(Supplied records)

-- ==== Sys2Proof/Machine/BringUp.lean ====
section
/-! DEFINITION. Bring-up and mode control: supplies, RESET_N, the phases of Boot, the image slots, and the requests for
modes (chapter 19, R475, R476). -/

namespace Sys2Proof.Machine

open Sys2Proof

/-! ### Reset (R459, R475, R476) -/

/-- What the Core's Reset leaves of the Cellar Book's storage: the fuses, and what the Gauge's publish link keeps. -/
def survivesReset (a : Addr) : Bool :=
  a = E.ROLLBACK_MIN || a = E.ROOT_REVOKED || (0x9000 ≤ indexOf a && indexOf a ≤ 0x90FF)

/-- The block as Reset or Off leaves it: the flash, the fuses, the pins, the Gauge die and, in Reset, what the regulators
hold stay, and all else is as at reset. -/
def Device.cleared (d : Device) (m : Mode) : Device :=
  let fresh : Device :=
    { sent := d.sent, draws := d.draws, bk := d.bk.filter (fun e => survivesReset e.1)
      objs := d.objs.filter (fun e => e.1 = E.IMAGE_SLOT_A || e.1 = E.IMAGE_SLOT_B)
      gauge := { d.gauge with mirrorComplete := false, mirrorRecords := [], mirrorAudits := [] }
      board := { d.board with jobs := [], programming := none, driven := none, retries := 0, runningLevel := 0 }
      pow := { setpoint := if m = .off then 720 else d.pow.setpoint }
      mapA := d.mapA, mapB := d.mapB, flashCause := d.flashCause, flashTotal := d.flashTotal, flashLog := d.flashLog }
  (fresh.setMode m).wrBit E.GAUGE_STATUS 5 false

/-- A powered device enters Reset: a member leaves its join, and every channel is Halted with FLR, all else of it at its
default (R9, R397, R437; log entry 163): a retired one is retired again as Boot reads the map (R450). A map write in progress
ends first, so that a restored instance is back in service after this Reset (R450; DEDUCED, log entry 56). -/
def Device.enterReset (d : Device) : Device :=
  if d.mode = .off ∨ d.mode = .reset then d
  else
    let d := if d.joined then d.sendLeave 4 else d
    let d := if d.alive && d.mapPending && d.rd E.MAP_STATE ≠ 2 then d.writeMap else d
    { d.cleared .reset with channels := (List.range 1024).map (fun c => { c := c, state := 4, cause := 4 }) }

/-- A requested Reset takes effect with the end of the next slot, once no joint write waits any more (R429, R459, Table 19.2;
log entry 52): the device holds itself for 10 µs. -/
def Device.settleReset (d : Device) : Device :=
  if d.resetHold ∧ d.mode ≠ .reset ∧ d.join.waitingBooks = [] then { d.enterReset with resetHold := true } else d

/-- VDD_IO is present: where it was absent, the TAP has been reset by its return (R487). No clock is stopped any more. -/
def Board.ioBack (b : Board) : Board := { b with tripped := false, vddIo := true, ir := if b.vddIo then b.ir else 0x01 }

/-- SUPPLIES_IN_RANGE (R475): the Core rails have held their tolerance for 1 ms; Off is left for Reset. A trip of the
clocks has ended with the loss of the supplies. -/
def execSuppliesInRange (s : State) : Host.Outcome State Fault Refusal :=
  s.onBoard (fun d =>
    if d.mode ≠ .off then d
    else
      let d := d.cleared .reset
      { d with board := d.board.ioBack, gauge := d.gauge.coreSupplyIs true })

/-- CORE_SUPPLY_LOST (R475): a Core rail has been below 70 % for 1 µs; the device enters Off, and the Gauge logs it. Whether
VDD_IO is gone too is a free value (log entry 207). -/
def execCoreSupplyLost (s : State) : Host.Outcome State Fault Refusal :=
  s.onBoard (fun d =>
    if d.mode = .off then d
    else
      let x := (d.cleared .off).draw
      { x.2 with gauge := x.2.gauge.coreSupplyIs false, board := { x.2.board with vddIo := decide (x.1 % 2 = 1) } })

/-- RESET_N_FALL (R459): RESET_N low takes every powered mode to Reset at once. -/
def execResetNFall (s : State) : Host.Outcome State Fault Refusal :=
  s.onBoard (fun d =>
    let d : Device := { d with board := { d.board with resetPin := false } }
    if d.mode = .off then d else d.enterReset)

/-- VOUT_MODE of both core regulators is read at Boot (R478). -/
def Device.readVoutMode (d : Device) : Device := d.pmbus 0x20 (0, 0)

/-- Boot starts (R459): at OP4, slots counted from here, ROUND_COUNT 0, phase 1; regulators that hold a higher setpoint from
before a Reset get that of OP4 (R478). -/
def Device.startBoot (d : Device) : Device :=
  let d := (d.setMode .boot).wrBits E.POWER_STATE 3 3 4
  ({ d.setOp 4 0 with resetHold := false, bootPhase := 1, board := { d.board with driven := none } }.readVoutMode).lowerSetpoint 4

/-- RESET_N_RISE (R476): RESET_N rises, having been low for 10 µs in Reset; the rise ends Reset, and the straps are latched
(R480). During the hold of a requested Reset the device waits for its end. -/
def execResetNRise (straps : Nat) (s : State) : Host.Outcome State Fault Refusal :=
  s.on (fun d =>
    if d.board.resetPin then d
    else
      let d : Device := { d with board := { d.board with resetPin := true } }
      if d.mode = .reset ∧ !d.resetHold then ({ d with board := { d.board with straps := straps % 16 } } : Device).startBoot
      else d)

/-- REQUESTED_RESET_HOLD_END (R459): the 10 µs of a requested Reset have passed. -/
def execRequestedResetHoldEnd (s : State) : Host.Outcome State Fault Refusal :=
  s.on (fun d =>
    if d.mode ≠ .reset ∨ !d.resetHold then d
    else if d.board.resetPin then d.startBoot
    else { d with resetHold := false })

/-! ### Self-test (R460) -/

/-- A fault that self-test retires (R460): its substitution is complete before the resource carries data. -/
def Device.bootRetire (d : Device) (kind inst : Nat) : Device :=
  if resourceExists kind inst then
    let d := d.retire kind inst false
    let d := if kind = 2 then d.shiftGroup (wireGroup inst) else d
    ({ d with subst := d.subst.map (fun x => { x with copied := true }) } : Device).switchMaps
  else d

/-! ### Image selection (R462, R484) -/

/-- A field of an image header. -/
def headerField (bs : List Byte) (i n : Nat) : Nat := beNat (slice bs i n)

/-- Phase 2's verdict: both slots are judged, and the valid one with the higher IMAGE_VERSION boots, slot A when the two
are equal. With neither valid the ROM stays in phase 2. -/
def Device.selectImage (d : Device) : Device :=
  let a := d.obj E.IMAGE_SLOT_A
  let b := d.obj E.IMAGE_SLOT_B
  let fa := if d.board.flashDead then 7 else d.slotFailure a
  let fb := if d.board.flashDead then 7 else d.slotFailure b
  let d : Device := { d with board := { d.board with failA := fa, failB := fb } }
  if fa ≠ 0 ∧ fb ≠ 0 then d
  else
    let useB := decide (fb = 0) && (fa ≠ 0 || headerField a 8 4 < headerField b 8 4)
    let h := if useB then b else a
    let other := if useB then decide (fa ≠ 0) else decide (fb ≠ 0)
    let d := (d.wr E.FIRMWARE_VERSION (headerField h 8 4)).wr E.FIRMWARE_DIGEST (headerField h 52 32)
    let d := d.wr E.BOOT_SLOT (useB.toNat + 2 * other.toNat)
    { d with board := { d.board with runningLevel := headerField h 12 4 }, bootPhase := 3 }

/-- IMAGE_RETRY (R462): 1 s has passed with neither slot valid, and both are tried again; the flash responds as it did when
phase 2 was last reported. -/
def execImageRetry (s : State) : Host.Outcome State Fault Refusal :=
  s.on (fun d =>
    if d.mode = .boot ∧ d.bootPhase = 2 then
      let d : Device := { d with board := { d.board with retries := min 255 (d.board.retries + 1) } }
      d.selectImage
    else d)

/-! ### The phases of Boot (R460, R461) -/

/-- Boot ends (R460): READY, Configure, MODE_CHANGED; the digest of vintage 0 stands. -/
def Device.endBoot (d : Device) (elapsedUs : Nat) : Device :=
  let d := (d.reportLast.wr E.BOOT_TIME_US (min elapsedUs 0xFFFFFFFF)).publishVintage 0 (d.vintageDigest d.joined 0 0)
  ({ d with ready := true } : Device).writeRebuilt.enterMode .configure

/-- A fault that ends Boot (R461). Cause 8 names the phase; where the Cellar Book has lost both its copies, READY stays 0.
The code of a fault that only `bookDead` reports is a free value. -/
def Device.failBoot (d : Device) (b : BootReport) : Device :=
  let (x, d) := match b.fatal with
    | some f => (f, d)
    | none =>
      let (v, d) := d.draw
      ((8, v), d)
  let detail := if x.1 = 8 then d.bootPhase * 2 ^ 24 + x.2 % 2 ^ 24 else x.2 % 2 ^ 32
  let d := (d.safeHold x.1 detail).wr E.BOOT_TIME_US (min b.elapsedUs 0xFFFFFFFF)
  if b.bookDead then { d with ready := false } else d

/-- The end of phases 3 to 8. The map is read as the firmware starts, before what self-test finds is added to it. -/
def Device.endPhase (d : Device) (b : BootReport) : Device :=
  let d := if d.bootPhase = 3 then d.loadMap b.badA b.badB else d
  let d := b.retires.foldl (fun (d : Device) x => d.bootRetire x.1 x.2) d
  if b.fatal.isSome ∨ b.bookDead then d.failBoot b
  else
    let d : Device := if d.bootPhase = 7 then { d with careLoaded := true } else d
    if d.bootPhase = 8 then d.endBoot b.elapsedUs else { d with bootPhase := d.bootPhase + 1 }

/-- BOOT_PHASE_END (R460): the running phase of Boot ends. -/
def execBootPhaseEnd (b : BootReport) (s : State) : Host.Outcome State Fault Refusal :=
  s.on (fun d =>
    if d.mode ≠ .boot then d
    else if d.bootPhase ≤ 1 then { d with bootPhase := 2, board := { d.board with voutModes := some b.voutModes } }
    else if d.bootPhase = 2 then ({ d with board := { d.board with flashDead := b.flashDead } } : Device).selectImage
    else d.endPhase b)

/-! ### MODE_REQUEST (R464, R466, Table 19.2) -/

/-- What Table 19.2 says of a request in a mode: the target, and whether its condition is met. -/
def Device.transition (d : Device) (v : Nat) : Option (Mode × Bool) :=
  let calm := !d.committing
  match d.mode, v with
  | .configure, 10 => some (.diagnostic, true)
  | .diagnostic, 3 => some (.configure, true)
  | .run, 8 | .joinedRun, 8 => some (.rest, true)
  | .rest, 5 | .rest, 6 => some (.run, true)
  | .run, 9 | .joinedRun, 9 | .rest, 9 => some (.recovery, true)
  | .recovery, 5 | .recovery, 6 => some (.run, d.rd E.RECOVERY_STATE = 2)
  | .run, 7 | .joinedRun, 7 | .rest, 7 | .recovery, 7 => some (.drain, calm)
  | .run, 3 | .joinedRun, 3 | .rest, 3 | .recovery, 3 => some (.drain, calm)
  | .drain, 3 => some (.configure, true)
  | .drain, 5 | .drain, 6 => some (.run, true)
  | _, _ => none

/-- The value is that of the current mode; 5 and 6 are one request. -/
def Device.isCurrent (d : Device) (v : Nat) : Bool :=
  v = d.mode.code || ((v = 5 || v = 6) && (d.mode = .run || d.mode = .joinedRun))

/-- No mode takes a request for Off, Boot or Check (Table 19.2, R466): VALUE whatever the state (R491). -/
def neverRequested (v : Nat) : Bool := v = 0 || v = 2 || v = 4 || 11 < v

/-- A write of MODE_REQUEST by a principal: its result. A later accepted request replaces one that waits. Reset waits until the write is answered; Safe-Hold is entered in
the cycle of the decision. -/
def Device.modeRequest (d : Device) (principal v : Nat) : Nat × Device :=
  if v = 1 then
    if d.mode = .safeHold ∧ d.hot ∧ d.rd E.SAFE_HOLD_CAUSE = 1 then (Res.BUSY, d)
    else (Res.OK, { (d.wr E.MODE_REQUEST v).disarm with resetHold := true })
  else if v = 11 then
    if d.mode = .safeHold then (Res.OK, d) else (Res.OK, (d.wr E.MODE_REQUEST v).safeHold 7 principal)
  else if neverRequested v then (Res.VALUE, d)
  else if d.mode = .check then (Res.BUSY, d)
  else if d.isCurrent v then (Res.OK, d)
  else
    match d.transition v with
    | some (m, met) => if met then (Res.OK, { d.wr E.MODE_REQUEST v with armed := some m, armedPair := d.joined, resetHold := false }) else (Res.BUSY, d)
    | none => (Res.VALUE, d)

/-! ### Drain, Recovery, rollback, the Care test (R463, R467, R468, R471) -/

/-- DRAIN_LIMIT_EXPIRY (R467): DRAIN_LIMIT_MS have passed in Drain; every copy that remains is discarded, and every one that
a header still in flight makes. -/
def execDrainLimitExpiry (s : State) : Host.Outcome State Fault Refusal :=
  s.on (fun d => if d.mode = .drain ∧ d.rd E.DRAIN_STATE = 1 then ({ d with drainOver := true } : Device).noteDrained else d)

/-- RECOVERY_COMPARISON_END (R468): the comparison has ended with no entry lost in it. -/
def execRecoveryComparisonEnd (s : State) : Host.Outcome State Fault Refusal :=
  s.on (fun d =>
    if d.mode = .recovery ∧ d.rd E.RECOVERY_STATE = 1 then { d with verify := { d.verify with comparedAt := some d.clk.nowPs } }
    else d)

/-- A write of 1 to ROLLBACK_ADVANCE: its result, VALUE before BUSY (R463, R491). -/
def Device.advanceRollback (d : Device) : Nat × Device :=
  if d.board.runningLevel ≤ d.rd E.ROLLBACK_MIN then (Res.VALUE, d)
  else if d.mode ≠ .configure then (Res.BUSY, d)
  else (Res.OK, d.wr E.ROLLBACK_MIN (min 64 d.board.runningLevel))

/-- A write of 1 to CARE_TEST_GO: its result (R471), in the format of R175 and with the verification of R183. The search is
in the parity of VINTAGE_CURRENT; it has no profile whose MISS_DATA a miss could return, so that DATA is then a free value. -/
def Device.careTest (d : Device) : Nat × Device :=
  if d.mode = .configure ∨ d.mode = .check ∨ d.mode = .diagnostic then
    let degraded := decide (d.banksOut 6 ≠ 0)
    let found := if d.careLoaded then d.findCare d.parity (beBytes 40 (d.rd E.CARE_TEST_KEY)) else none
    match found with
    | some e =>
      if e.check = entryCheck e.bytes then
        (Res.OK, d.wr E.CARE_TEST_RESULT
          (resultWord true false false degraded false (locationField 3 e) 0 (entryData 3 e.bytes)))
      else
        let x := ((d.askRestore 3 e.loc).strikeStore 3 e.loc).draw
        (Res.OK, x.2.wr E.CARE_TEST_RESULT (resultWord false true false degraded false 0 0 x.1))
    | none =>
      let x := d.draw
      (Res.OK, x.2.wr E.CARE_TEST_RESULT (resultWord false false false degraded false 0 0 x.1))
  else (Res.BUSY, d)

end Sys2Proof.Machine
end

(End Supplied records)
(Supplied records)

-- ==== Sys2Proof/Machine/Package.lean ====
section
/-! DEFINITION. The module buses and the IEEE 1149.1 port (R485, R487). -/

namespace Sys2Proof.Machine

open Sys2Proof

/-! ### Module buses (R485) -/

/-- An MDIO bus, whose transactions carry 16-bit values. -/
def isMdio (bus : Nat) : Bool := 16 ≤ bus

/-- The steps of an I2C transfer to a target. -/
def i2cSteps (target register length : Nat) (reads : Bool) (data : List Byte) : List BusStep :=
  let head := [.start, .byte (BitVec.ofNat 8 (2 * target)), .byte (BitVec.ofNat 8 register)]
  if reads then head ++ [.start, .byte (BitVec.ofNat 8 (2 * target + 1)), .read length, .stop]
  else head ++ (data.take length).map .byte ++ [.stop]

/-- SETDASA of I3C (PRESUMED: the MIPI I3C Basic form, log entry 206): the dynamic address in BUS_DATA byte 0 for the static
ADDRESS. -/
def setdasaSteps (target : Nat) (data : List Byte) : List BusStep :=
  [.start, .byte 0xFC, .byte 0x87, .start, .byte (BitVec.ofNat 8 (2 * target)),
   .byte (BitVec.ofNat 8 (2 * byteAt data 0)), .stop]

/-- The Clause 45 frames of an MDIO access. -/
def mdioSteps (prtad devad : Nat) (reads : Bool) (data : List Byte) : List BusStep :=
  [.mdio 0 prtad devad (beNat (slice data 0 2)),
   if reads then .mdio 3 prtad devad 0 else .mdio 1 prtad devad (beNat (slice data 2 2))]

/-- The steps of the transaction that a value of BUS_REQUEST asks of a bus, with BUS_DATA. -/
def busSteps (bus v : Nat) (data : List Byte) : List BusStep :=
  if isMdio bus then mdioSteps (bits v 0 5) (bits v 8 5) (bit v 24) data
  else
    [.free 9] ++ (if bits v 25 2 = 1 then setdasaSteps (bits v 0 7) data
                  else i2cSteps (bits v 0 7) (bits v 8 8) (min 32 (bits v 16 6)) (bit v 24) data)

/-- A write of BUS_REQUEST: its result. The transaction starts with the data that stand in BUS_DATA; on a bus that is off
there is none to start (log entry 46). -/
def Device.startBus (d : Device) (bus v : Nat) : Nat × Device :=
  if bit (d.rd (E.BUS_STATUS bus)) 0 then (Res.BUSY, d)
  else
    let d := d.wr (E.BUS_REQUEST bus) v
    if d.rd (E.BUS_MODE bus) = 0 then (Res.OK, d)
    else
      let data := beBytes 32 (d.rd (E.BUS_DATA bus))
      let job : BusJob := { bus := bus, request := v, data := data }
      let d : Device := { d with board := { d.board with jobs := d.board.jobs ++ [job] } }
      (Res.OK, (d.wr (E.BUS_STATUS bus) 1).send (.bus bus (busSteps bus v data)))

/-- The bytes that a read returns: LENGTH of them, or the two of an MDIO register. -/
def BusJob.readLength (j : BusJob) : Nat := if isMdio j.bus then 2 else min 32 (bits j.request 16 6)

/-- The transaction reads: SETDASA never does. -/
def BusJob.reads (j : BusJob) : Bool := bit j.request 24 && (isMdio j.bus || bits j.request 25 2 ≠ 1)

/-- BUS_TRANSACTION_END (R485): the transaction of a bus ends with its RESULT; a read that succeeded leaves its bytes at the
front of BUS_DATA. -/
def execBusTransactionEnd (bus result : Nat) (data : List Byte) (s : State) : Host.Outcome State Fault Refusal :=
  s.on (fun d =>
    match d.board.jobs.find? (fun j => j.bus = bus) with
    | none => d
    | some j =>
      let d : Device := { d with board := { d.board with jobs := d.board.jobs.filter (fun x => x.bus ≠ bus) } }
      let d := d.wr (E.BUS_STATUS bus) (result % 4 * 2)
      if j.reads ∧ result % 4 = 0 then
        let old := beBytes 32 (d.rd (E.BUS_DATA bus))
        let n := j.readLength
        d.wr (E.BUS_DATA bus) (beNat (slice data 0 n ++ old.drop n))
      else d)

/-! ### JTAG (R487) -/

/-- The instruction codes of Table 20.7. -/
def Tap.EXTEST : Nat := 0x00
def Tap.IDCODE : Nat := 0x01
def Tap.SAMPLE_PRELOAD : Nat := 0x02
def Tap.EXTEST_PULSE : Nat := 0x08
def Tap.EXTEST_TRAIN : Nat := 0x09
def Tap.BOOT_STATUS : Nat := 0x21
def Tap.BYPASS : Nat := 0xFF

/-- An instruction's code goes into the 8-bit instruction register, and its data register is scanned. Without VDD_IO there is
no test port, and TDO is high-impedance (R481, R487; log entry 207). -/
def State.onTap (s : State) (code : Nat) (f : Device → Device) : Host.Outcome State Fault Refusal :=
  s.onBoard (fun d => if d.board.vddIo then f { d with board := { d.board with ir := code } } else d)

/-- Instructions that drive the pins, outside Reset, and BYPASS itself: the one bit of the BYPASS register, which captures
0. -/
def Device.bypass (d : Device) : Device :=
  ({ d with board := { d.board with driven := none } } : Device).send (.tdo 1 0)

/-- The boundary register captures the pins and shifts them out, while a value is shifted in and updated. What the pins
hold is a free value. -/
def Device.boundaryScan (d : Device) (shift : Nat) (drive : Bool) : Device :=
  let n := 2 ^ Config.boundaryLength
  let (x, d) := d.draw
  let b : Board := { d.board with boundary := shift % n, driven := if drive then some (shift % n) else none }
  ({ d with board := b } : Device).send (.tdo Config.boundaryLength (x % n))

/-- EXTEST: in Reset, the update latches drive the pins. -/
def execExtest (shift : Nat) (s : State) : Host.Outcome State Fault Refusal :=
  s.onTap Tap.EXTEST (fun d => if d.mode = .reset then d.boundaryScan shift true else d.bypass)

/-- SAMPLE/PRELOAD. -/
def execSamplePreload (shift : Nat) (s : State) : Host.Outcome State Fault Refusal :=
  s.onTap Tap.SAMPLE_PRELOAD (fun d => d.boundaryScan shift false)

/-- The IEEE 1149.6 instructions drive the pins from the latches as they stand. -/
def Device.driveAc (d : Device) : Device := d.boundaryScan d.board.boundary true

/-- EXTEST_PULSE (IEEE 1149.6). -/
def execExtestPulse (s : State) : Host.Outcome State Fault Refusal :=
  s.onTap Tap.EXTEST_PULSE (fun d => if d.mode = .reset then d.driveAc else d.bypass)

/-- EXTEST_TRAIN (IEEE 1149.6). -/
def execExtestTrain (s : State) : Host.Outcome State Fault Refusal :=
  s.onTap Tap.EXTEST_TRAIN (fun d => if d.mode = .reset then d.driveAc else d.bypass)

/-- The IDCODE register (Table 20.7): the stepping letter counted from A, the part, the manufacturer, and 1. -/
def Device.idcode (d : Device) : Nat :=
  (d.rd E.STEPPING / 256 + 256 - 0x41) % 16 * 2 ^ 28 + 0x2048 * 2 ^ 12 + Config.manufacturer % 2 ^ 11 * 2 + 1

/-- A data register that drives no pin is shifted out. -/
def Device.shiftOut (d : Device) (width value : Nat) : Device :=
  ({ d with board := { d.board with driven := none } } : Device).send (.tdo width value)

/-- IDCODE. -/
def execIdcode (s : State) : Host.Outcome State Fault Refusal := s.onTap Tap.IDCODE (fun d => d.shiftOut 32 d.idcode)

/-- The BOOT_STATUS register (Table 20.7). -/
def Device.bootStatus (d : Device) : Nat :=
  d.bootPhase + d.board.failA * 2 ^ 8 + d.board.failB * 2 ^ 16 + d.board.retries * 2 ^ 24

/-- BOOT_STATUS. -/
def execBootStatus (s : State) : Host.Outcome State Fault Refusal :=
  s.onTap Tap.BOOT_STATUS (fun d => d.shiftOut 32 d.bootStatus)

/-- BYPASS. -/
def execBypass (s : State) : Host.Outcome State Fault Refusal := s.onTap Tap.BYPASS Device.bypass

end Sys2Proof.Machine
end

(End Supplied records)

> Prompt
From the records above, reproduce exactly the lines from the one with "def execExtestTrain (s" to the one with "d.bootPhase + d.board.failA", both included, and no others.

> Exercise response
def execExtestTrain (s : State) : Host.Outcome State Fault Refusal :=
  s.onTap Tap.EXTEST_TRAIN (fun d => if d.mode = .reset then d.driveAc else d.bypass)

/-- The IDCODE register (Table 20.7): the stepping letter counted from A, the part, the manufacturer, and 1. -/
def Device.idcode (d : Device) : Nat :=
  (d.rd E.STEPPING / 256 + 256 - 0x41) % 16 * 2 ^ 28 + 0x2048 * 2 ^ 12 + Config.manufacturer % 2 ^ 11 * 2 + 1

/-- A data register that drives no pin is shifted out. -/
def Device.shiftOut (d : Device) (width value : Nat) : Device :=
  ({ d with board := { d.board with driven := none } } : Device).send (.tdo width value)

/-- IDCODE. -/
def execIdcode (s : State) : Host.Outcome State Fault Refusal := s.onTap Tap.IDCODE (fun d => d.shiftOut 32 d.idcode)

/-- The BOOT_STATUS register (Table 20.7). -/
def Device.bootStatus (d : Device) : Nat :=
  d.bootPhase + d.board.failA * 2 ^ 8 + d.board.failB * 2 ^ 16 + d.board.retries * 2 ^ 24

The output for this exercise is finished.